What is an efficient way to get a list of indices where jumps happen? E.g. here, 2 would be the first index.

900edges
  • 173
  • 8

3 Answers3

1

You can do so using list comprehension, enumerate and zip.

x = [0.0, 0.0, 0.0, 0.6931471805599453, 0.6931471805599453, 0.6931471805599453, 0.6931471805599453, 1.0986122886681098, 1.0986122886681098]

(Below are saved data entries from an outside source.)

-- ==== Sys2Proof/Machine/Tiles.lean ====
section
/-!
DEFINITION. Class 4: tiles to and from the harp, and the register-only tile instructions (R262, R264–R268).
-/
namespace Sys2Proof.Machine

/-- The frame of a class-4 word: it acts once, and all 32 lanes must take part (R264). -/
def tilesWord (c : Ctl) (w : WordSpec) (s : State) (act : State → List Nat → Acted) : Host.Outcome State Fault Refusal :=
  s.word c w fun s p =>
    if p.isEmpty then Acted.of s []
    else if p.length ≠ 32 then allLanes s p (.illegal s.cur.raw)
    else act s p

/-- A register-only tile result, the same outcome in every lane. -/
def tileResult (s : State) (p : List Nat) (d : MReg) (v : MVal) : Acted := { allLanes s p .done with m := some (d, v, allRows) }

/-- The pipeline's view of a fixed-latency tile instruction. -/
def tileFixed (lat : Nat) (src : Option MReg) (reads : List RegId) : WordSpec :=
  { WordSpec.fixC lat [] with mreads := src.toList, lead := reads }

/-- The course that a class-4 operand names, numbered in the device, or none above 7 (R264). -/
def courseOf (core : Nat) (n : W64) : Option Nat := if n.toNat < 8 then some (8 * coreCluster core + n.toNat) else none

/-- Whether a tile's tag is an A format with a geometry it permits (R83, R261, R265). -/
def tileSendable (t : Byte) : Bool :=
  tagOk t && (tagFmt t == 10 || (decide (2 ≤ tagFmt t) && decide (tagFmt t ≤ 8)))

/-- The tile as it enters an A queue: CB4 decoded to BF16, each row by its lane's codebook (R234, R265). -/
def sentTile (cb : Nat → W256) (m : MVal) : MVal :=
  if tagFmt m.tag = 10 then MVal.ofRows 0x20 0 ((List.range 32).map fun i => (m.row i).map (cbEntry (cb i))) else m

/-- `TSEND` (R265). -/
def execTsend (c : Ctl) (course : Src) (x : MReg) (s : State) : Host.Outcome State Fault Refusal :=
  tilesWord c { engineSpec .c course.regs true with mreads := [x] } s fun s p =>
    let g := s.curG
    let n := s.src (tid g (p.headD 0)) course
    let m := s.readM g x
    match courseOf s.cur.core n with
    | none => allLanes s p (.bounds n.toNat)
    | some k =>
      let y := s.course k
      if y.retired then allLanes s p (.bounds n.toNat)
      else if !tileSendable m.tag then allLanes s p (.format m.tag.toNat)
      else
        let t := sentTile (fun i => s.codebook (tid g i) (tagCbs m.tag)) m
        if y.aQueue.length < 4 then allLanes (s.setCourse k { y with aQueue := y.aQueue ++ [t] }) p .done
        else Acted.of (s.sleep g (maskOf p) s.curPc s.curNext c.ctr (s.dueAt c) (.tsend k t)) (p.map fun i => (i, .gone))

/-- `TRECV` (R266). -/
def execTrecv (c : Ctl) (d : MReg) (course : Src) (s : State) : Host.Outcome State Fault Refusal :=
  tilesWord c (engineSpec .c course.regs true) s fun s p =>
    let g := s.curG
    let n := s.src (tid g (p.headD 0)) course
    match courseOf s.cur.core n with
    | none => allLanes s p (.bounds n.toNat)
    | some k => match (s.course k).results with
      | t :: ts => tileResult ((s.setCourse k { s.course k with results := ts }).flow k) p d t
      | [] => Acted.of (s.sleep g (maskOf p) s.curPc s.curNext c.ctr (s.dueAt c) (.trecv k d)) (p.map fun i => (i, .gone))

/-- `TZERO` (R267). -/
def execTzero (c : Ctl) (f : FFmt) (d : MReg) (s : State) : Host.Outcome State Fault Refusal :=
  tilesWord c (tileFixed 8 none []) s fun s p => tileResult s p d ⟨mkTag f.code.toNat 0 0, 0, []⟩

/-- `TMOV` (R267). -/
def execTmov (c : Ctl) (d a : MReg) (s : State) : Host.Outcome State Fault Refusal :=
  tilesWord c (tileFixed 8 (some a) []) s fun s p =>
    let m := s.readM s.curG a
    if tagOk m.tag then tileResult s p d m else allLanes s p (.format m.tag.toNat)

/-- The scale field of a transposed tile: bytes 1 and 2 are exchanged under square 16 (R267). -/
def swapScales (geom : Nat) (w : W256) : W256 :=
  if geom = 1 then scaleField ((List.range 32).map fun i => scaleByte w (if i = 1 then 2 else if i = 2 then 1 else i)) else w

/-- `TTRN` (R267). -/
def execTtrn (c : Ctl) (d a : MReg) (s : State) : Host.Outcome State Fault Refusal :=
  tilesWord c (tileFixed 16 (some a) []) s fun s p =>
    let m := s.readM s.curG a
    if !tagOk m.tag || tagGeom m.tag == 3 then allLanes s p (.format m.tag.toNat)
    else tileResult s p d ⟨m.tag, swapScales (tagGeom m.tag) m.scale, mtab 0 1024 fun k => mget 0 m.elems (32 * (k % 32) + k / 32)⟩

/-- `TSCL`: the flags of row i go to lane i (R268). -/
def execTscl (c : Ctl) (f : FFmt) (r : Rnd) (sat : Bool) (d a : MReg) (e : Src) (s : State) : Host.Outcome State Fault Refusal :=
  tilesWord c (tileFixed 16 (some a) e.regs) s fun s p =>
    let g := s.curG
    let m := s.readM g a
    let n := tagFmt m.tag
    if !tagOk m.tag || tagGeom m.tag != 0 || !(decide (n ≤ 3) || n == 9) then allLanes s p (.format m.tag.toNat)
    else
      let k := fdesc f.code.toNat
      let ex := sval 16 (s.src (tid g (p.headD 0)) e).toNat
      let rows := (List.range 32).map fun i => k.roundAll r sat 0 ((m.row i).map fun x => ((elemVal n 0 x).scale ex).exact)
      { Acted.of s ((p.zip rows).map fun (i, x) => (i, .next [(.s .fsr, .orF x.flags)])) with
        m := some (d, MVal.ofRows (mkTag f.code.toNat 0 0) 0 (rows.map (·.codes)), allRows) }

end Sys2Proof.Machine
end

print([i for i, t in enumerate(zip(x, x[1:])) if t[0] != t[1]])

>>> [2, 6]

Basically you are combining the list with itself shifted by 1. You only want the indexes where the values between the two lists differ.

If you have very large lists then you could use the numpy module to do something similar.

import numpy as np

x = np.array([0.0, 0.0, 0.0, 0.6931471805599453, 0.6931471805599453, 0.6931471805599453, 0.6931471805599453, 1.0986122886681098, 1.0986122886681098])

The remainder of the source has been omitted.